Alwardt: The most important thing RWE gives to a biopharma company is information about how a drug is performing after approval and why, and why that performance may be the same, better or worse than the clinical trial results. It could be because of treatment patterns, patient demographics, patient comorbidities or adherence issues. It could be a combination of two or more of those factors. Armed with that information, a biopharma company can recommend changes in the use of a drug that will improve patient care. For example, a lower dose may produce the same results as in the trial but with fewer side effects. The drug may be useful in treating other medical conditions, and the biopharma company could seek FDA approval for an additional use for the same medication.

What other actions could a biopharmaceutical manufacturer take after collecting RWE?

Alwardt: Biopharma companies, or third-party vendors on their behalf, could perform a prospective analysis in addition to their retrospective analysis to obtain RWE. The retrospective analysis could identify a specific group of patients that could be surveyed about their use of the drug, how it’s affecting their health and their overall quality of life. They could also prospectively survey prescribers about prescribing patterns and treatment decisions uncovered in the retrospective analysis. The results of the prospective analysis could lead to interventions to improve use, adherence and outcomes. That could be a mobile app that reminds patients to take their medication. It could be a co-pay discount card that reduces patients’ out-of-pocket cost for their biopharmaceutical drug.

How can biopharmaceutical manufacturers use RWE to improve clinical trials?
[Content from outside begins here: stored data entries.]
-- ==== Sys2Proof/Machine/Dispatch.lean ====
section
/-! DEFINITION. Which meaning each command calls. -/

namespace Sys2Proof.Machine

open Sys2Proof
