/-! ## Stride cores (R207–R236) -/

/-- R214, R215: the ALU instructions of the R, I and K formats, each from its encoding: the result, modulo 2^32, is in d
for the next instruction, no other register changes, and the program counter is the next address. R207, R214: ADD and
SUB that overflow set OV, and saturate with S = 1 and wrap with S = 0; with H = 1 they add each 16-bit half on its
own; ABS of the most negative value wraps and sets OV without S. -/
def Obligations.StrideAluResultsAndOverflow : Prop :=
  (∀ (s : State) (t n k w i j m : Nat), n < 12 → k < 16 → i < 16 → j < 16 → m < 16 → Awake s → Issues s.dev n k w →
     let x := Machine.core s.dev n k
     let a := rdD x j
     let b := rdD x m
     let r (op : Nat) : Prop := w = op * 2 ^ 26 + i * 2 ^ 22 + j * 2 ^ 18 + m * 2 ^ 14
     let im (op imm : Nat) : Prop := imm < 65536 ∧ w = op * 2 ^ 26 + i * 2 ^ 22 + j * 2 ^ 18 + imm
     let gets (c : Instr) (v : Nat) : Prop := Retires c s n k (stepped x [(kD (bank x) i, v)] [])
     (w = 0 → Retires (.strideNop t n k) s n k (stepped x [] [])) ∧
     (r 0x01 → -(2 ^ 31) ≤ sx 32 a + sx 32 b → sx 32 a + sx 32 b < 2 ^ 31 → gets (.strideAdd t n k) ((a + b) % 2 ^ 32)) ∧
     (r 0x02 → -(2 ^ 31) ≤ sx 32 a - sx 32 b → sx 32 a - sx 32 b < 2 ^ 31 →
       gets (.strideSub t n k) (ux 32 (sx 32 a - sx 32 b))) ∧
     (r 0x03 → gets (.strideAnd t n k) ((a &&& b) % 2 ^ 32)) ∧
     (r 0x04 → gets (.strideOr t n k) ((a ||| b) % 2 ^ 32)) ∧
     (r 0x05 → gets (.strideXor t n k) ((a ^^^ b) % 2 ^ 32)) ∧
     (r 0x06 → gets (.strideMin t n k) (ux 32 (min (sx 32 a) (sx 32 b)))) ∧
     (r 0x07 → gets (.strideMax t n k) (ux 32 (max (sx 32 a) (sx 32 b)))) ∧
     (r 0x08 → m = 0 → sx 32 a ≠ -(2 ^ 31) → gets (.strideAbs t n k) (sx 32 a).natAbs) ∧
     (r 0x09 → gets (.strideSlt t n k) (if sx 32 a < sx 32 b then 1 else 0)) ∧
     (r 0x0A → gets (.strideShl t n k) (if b % 64 < 32 then a * 2 ^ (b % 64) % 2 ^ 32 else 0)) ∧
     (r 0x0B → a < 2 ^ 32 → gets (.strideShr t n k) (if b % 64 < 32 then a / 2 ^ (b % 64) else 0)) ∧
     (r 0x0C → gets (.strideSra t n k) (ux 32 (sx 32 a / ((2 ^ min (b % 64) 31 : Nat) : Int)))) ∧
     (r 0x0D → m = 0 → gets (.strideNorm t n k) (signRun 31 a)) ∧
     (∀ imm, im 0x10 imm → -(2 ^ 31) ≤ sx 32 a + sx 16 imm → sx 32 a + sx 16 imm < 2 ^ 31 →
       gets (.strideAddi t n k) (ux 32 (sx 32 a + sx 16 imm))) ∧
     (∀ imm, im 0x11 imm → imm < 32 → gets (.strideShli t n k) (a * 2 ^ imm % 2 ^ 32)) ∧
     (∀ imm, im 0x12 imm → imm < 32 → a < 2 ^ 32 → gets (.strideShri t n k) (a / 2 ^ imm)) ∧
     (∀ imm, im 0x13 imm → imm < 32 → gets (.strideSrai t n k) (ux 32 (sx 32 a / ((2 ^ imm : Nat) : Int)))) ∧
     (∀ imm, im 0x14 imm → j = 0 → gets (.strideMovi t n k) (ux 32 (sx 16 imm))) ∧
     (∀ imm, im 0x15 imm → j = 0 → gets (.strideMovih t n k) (rdD x i % 65536 + imm * 65536))) ∧
  (∀ (s : State) (t n k w i j m : Nat), n < 12 → k < 16 → i < 16 → j < 16 → m < 16 → Awake s → Issues s.dev n k w →
     let x := Machine.core s.dev n k
     let a := sx 32 (rdD x j)
     let b := sx 32 (rdD x m)
     let r (op low : Nat) : Prop := w = op * 2 ^ 26 + i * 2 ^ 22 + j * 2 ^ 18 + m * 2 ^ 14 + low
     let ov (c : Instr) (v : Int) : Prop :=
       Retires c s n k (stepped x [(kD (bank x) i, ux 32 v), (kStat (bank x), rdStat x ||| 32)] [])
     (r 0x01 0 → a + b < -(2 ^ 31) ∨ 2 ^ 31 ≤ a + b → ov (.strideAdd t n k) (a + b)) ∧
     (r 0x01 4096 → 2 ^ 31 ≤ a + b → ov (.strideAdd t n k) (2 ^ 31 - 1)) ∧
     (r 0x01 4096 → a + b < -(2 ^ 31) → ov (.strideAdd t n k) (-(2 ^ 31))) ∧
     (r 0x02 4096 → 2 ^ 31 ≤ a - b → ov (.strideSub t n k) (2 ^ 31 - 1)) ∧
     (r 0x02 4096 → a - b < -(2 ^ 31) → ov (.strideSub t n k) (-(2 ^ 31))) ∧
     (r 0x08 0 → m = 0 → a = -(2 ^ 31) → ov (.strideAbs t n k) (-(2 ^ 31))) ∧
     (r 0x08 4096 → m = 0 → a = -(2 ^ 31) → ov (.strideAbs t n k) (2 ^ 31 - 1)) ∧
     (∀ l h : Int, r 0x01 8192 → l = sx 16 (rdD x j) + sx 16 (rdD x m) →
       h = sx 16 (rdD x j / 65536) + sx 16 (rdD x m / 65536) →
       -(2 ^ 15) ≤ l → l < 2 ^ 15 → -(2 ^ 15) ≤ h → h < 2 ^ 15 →
       Retires (.strideAdd t n k) s n k (stepped x [(kD (bank x) i, ux 16 h * 65536 + ux 16 l)] [])))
Alwardt: They can use it to make clinical trials more pragmatic. A biopharma company may expand the clinical trial pool to include certain patients that RWE has shown would benefit from a particular type of drug or drug therapy. Maybe they were taking a different drug in combination with another. Maybe they have a genetic marker for a drug. From a biopharma clinical trial standpoint, RWE can be very exciting. It’s another example of how RWE can close the gap between clinical trial results and real-world results.

How does obtaining RWE help biopharmaceutical manufacturers from a business perspective?

Alwardt: It can help in a number of ways. It’s a way for biopharma companies to demonstrate the value of their biopharmaceuticals to payers and prescribers. It’s a way to expand the possible market for a new drug. It’s a way for companies to be precise about who would benefit most, clinically speaking, from a new drug. And it’s a way to make future clinical trials more efficient and effective.